Stored data
/-- The decay's last sample starts the sustain hold (R105). -/
theorem Envelope.next_decay_last {e : Envelope} (p : EnvParams) (hp : e.ph = .decay)
    (hr : e.rem.toNat = 1) : e.next p = { e with lvl := e.tgt, rem := 0#24 } := by
  have h1 : e.rem = 1#24 := BitVec.eq_of_toNat_eq hr
  simp [Envelope.next, hp, h1]

/-- Sustain hold (R105). -/
theorem Envelope.next_decay_hold {e : Envelope} (p : EnvParams) (hp : e.ph = .decay)
    (hr : e.rem.toNat = 0) : e.next p = e := by
  have h0 : e.rem = 0#24 := BitVec.eq_of_toNat_eq hr
  simp [Envelope.next, hp, h0]

/-- The release's last sample clears the envelope (R106). -/
theorem Envelope.next_release_last {e : Envelope} (p : EnvParams) (hp : e.ph = .release)
    (hr : e.rem.toNat = 1) : e.next p = Envelope.reset := by
  simp [Envelope.next, hp, lt_one_iff_toNat, hr, Envelope.reset]

theorem Envelope.next_done {e : Envelope} (p : EnvParams) (hp : e.ph = .done) : e.next p = e := by
  simp [Envelope.next, hp]

/-! ### A ramp in progress (R111) -/

/-- `t` is `j` samples further on in the ramp of `e`, before its last sample. -/
structure Envelope.MidRamp (e t : Envelope) (j : Nat) : Prop where
  ph : t.ph = e.ph
  tgt : t.tgt = e.tgt
  stp : t.stp = e.stp
  rem : t.rem.toNat + j = e.rem.toNat
  rises : e.ph = .attack → t.lvl.toNat = e.lvl.toNat + j * e.stp.toNat
  falls : e.ph = .decay ∨ e.ph = .release → t.lvl.toNat + j * e.stp.toNat = e.lvl.toNat

theorem Envelope.MidRamp.refl (e : Envelope) : e.MidRamp e 0 :=
  ⟨rfl, rfl, rfl, rfl, by simp, by simp⟩

theorem Envelope.MidRamp.trans {e t u : Envelope} {j k : Nat} (h : e.MidRamp t j)
    (h' : t.MidRamp u k) : e.MidRamp u (j + k) where
  ph := h'.ph.trans h.ph
  tgt := h'.tgt.trans h.tgt
  stp := h'.stp.trans h.stp
  rem := by have := h.rem; have := h'.rem; omega
  rises hp := by
    rw [h'.rises (h.ph.trans hp), h.rises hp, h.stp]
    ring
  falls hp := by
    have hu := h'.falls (h.ph ▸ hp)
    rw [h.stp] at hu
    rw [← h.falls hp, ← hu]
    ring

/-- An envelope in range with samples to come is not DONE (R38). -/
theorem Envelope.inRange.ph_ne_done {e : Envelope} (h : e.inRange) (hr : 0 < e.rem.toNat) :
    e.ph ≠ .done := by
  intro hp
  obtain ⟨-, -, -, hdone⟩ := h
  simp [(hdone hp).2] at hr

theorem Envelope.next_midRamp {e : Envelope} (p : EnvParams) (h : e.inRange)
    (hr : 1 < e.rem.toNat) : e.MidRamp (e.next p) 1 := by
  have hnext := Envelope.next_of_one_lt_rem p (h.ph_ne_done (by omega)) hr
  obtain ⟨hup, hdown⟩ := Envelope.next_exact p h hr
  refine ⟨by rw [hnext], by rw [hnext], by rw [hnext], ?_, ?_, ?_⟩
  · rw [hnext, toNat_sub_one hr]
    omega
  · simpa using hup
  · simpa using hdown

theorem Envelope.samples_inRange {e : Envelope} (p : EnvParams) (h : e.inRange) (j : Nat) :
    (e.samples p j).inRange := by
  induction j with
  | zero => exact h
  | succ j ih => exact Envelope.next_inRange p ih

/-- Until its last sample, a ramp keeps its phase, step and target, and the level is `j` steps from where it began (R111). -/
theorem Envelope.samples_midRamp {e : Envelope} (p : EnvParams) (h : e.inRange) {j : Nat}
    (hj : j < e.rem.toNat) : e.MidRamp (e.samples p j) j := by
  induction j with
  | zero => exact .refl e
  | succ j ih =>
    have hmid := ih (by omega)
    have hrem := hmid.rem
    exact hmid.trans (Envelope.next_midRamp p (Envelope.samples_inRange p h j) (by omega))

/-- The last sample of a ramp is a `next` of an envelope with `rem = 1` (R109). -/
theorem Envelope.samples_rem {e : Envelope} (p : EnvParams) (h : e.inRange)
    (hr : 1 ≤ e.rem.toNat) : ∃ t : Envelope, e.samples p e.rem.toNat = t.next p ∧
      t.ph = e.ph ∧ t.tgt = e.tgt ∧ t.rem.toNat = 1 := by
  obtain ⟨k, hk⟩ := Nat.exists_eq_add_of_le' hr
  have hmid := Envelope.samples_midRamp p h (show k < e.rem.toNat by omega)
  have hrem := hmid.rem
  exact ⟨e.samples p k, by rw [hk]; rfl, hmid.ph, hmid.tgt, by omega⟩

/-- Once `next` changes nothing, no later sample does. -/
theorem Envelope.samples_of_next_eq {e : Envelope} {p : EnvParams} {n j : Nat}
    (h : (e.samples p n).next p = e.samples p n) (hj : n ≤ j) :
    e.samples p j = e.samples p n := by
  induction j, hj using Nat.le_induction with
  | base => rfl
  | succ j _ ih => rw [Envelope.samples, ih, h]

/-! ### What a sample reads and does -/

/-- Settles O20: the samples of a ramp in progress, then the last sample phase by phase. -/
theorem nextAdvancesOneSample : Obligations.NextAdvancesOneSample := by
  refine ⟨fun e p h => ?_, fun s id hshape hv => ?_⟩
  · have hmid (hr : 1 < e.rem.toNat) := Envelope.next_midRamp p h hr
    have hkeep (hr : 1 < e.rem.toNat) : (e.next p).rem.toNat + 1 = e.rem.toNat ∧
        (e.next p).stp = e.stp ∧ (e.next p).tgt = e.tgt :=
      ⟨(hmid hr).rem, (hmid hr).stp, (hmid hr).tgt⟩
    have hfall (hph : e.ph = .decay ∨ e.ph = .release) (hr : 1 < e.rem.toNat) :
        (e.next p).lvl.toNat + e.stp.toNat = e.lvl.toNat := by simpa using (hmid hr).falls hph
    refine ⟨fun hp hr => ?_, fun hp hr => ?_, fun hp hr => ?_,
      fun hp hr => Envelope.next_decay_last p hp hr, fun hp hr => Envelope.next_decay_hold p hp hr,
      fun hp hr => ?_, fun hp hr => Envelope.next_release_last p hp hr, fun hp => ?_⟩
    · exact ⟨(hmid hr).ph.trans hp, by simpa using (hmid hr).rises hp, hkeep hr⟩
    · obtain ⟨hattack, -⟩ := h
      obtain ⟨htgt, -⟩ := hattack hp
      rw [Envelope.next_attack_last p hp hr, htgt]
      refine ⟨rfl, rfl, rfl, Envelope.enter_rem .., ?_⟩
      rw [Envelope.enter_stp, absDiff_comm, absDiff_peak, rampLen]
    · exact ⟨(hmid hr).ph.trans hp, hfall (.inl hp) hr, hkeep hr⟩
    · exact ⟨(hmid hr).ph.trans hp, hfall (.inr hp) hr, hkeep hr⟩
    · obtain ⟨-, -, -, hdone⟩ := h
      rw [Envelope.next_done p hp]
      exact ⟨rfl, (hdone hp).1⟩
  · have hself := State.voice_setEnv_self hshape hv ((s.voice id).env.next (s.param id.ch))
    exact ⟨(congrArg (·.env.lvl) hself).symm, hself⟩

/-- Settles O24: a parameter stands in `next` only where the attack's last sample enters the decay. -/
theorem parametersReadAtEntryOnly : Obligations.ParametersReadAtEntryOnly := by
  refine ⟨fun e p q h => ?_, fun e p q h => ?_, fun e p q hd hs => ?_, fun e p q h => ?_⟩
  · rw [Envelope.attack, h, Envelope.attack]
  · rw [Envelope.release, h, Envelope.release]
  · rw [Envelope.next, hd, hs, Envelope.next]
  · obtain ⟨hp, hr⟩ | hp := h
    · have hdone : e.ph ≠ .done := by simp [hp]
      rw [Envelope.next_of_one_lt_rem p hdone hr, Envelope.next_of_one_lt_rem q hdone hr]
    · cases h : e.ph with
      | attack => exact absurd h hp
      | decay => simp [Envelope.next, h]
      | release => simp [Envelope.next, h]
      | done => simp [Envelope.next, h]

/-! ### Whole ramps (R109 to R111) -/

/-- Settles O21: a ramp in range lasts `rem` samples, and its last is the `next` that leaves it. -/
theorem phaseLengths : Obligations.PhaseLengths := by
  refine ⟨fun e p => ?_, fun e p hpeak => ?_, fun e p => ?_⟩
  · have hin := e.attack_inRange p
    have hrem : (e.attack p).rem.toNat = rampLen p.attack := Envelope.enter_rem ..
    obtain ⟨t, hlast, hph, htgt, hone⟩ :=
      Envelope.samples_rem p hin (hrem ▸ rampLen_pos p.attack)
    rw [hrem, Envelope.next_attack_last p hph hone, htgt] at hlast
    exact ⟨fun j hj => (Envelope.samples_midRamp p hin (hj.trans_eq hrem.symm)).ph,
      congrArg Envelope.ph hlast, congrArg Envelope.lvl hlast⟩
  · have hin := e.decay_inRange p hpeak
    have hrem := e.enter_rem .decay p.sustain p.decay
    obtain ⟨t, hlast, hph, htgt, hone⟩ :=
      Envelope.samples_rem p hin (hrem ▸ rampLen_pos p.decay)
    rw [hrem, Envelope.next_decay_last p hph hone] at hlast
    have hhold := Envelope.next_decay_hold p ((congrArg Envelope.ph hlast).trans hph)
      (congrArg (·.rem.toNat) hlast)
    refine ⟨fun j hj => ?_, fun j hj => ?_⟩
    · have hmid := Envelope.samples_midRamp p hin (hj.trans_eq hrem.symm)
      refine ⟨hmid.ph, fun hzero => hj.ne ?_⟩
      simpa [hzero, hrem, rampLen] using hmid.rem
    · rw [Envelope.samples_of_next_eq hhold hj, hlast]
      exact ⟨hph, rfl, htgt⟩
  · have hin := e.release_inRange p
    have hrem : (e.release p).rem.toNat = rampLen p.release := Envelope.enter_rem ..
    obtain ⟨t, hlast, hph, -, hone⟩ :=
      Envelope.samples_rem p hin (hrem ▸ rampLen_pos p.release)
    rw [hrem, Envelope.next_release_last p hph hone] at hlast
    have hdone := Envelope.next_done p (congrArg Envelope.ph hlast)
    refine ⟨fun j hj => (Envelope.samples_midRamp p hin (hj.trans_eq hrem.symm)).ph,
      fun j hj => ?_⟩
    have hj := (Envelope.samples_of_next_eq hdone hj).trans hlast
    exact ⟨congrArg Envelope.ph hj, congrArg Envelope.lvl hj⟩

EXERCISE DIRECTIONS ▸ All lines in the data above from the one with "Obligations.ParametersReadAtEntryOnly := by" through the one with "hd, hs, Envelope.next]" must be repeated exactly, and no others.

TASK RESULT ▸
theorem parametersReadAtEntryOnly : Obligations.ParametersReadAtEntryOnly := by
  refine ⟨fun e p q h => ?_, fun e p q h => ?_, fun e p q hd hs => ?_, fun e p q h => ?_⟩
  · rw [Envelope.attack, h, Envelope.attack]
  · rw [Envelope.release, h, Envelope.release]
  · rw [Envelope.next, hd, hs, Envelope.next]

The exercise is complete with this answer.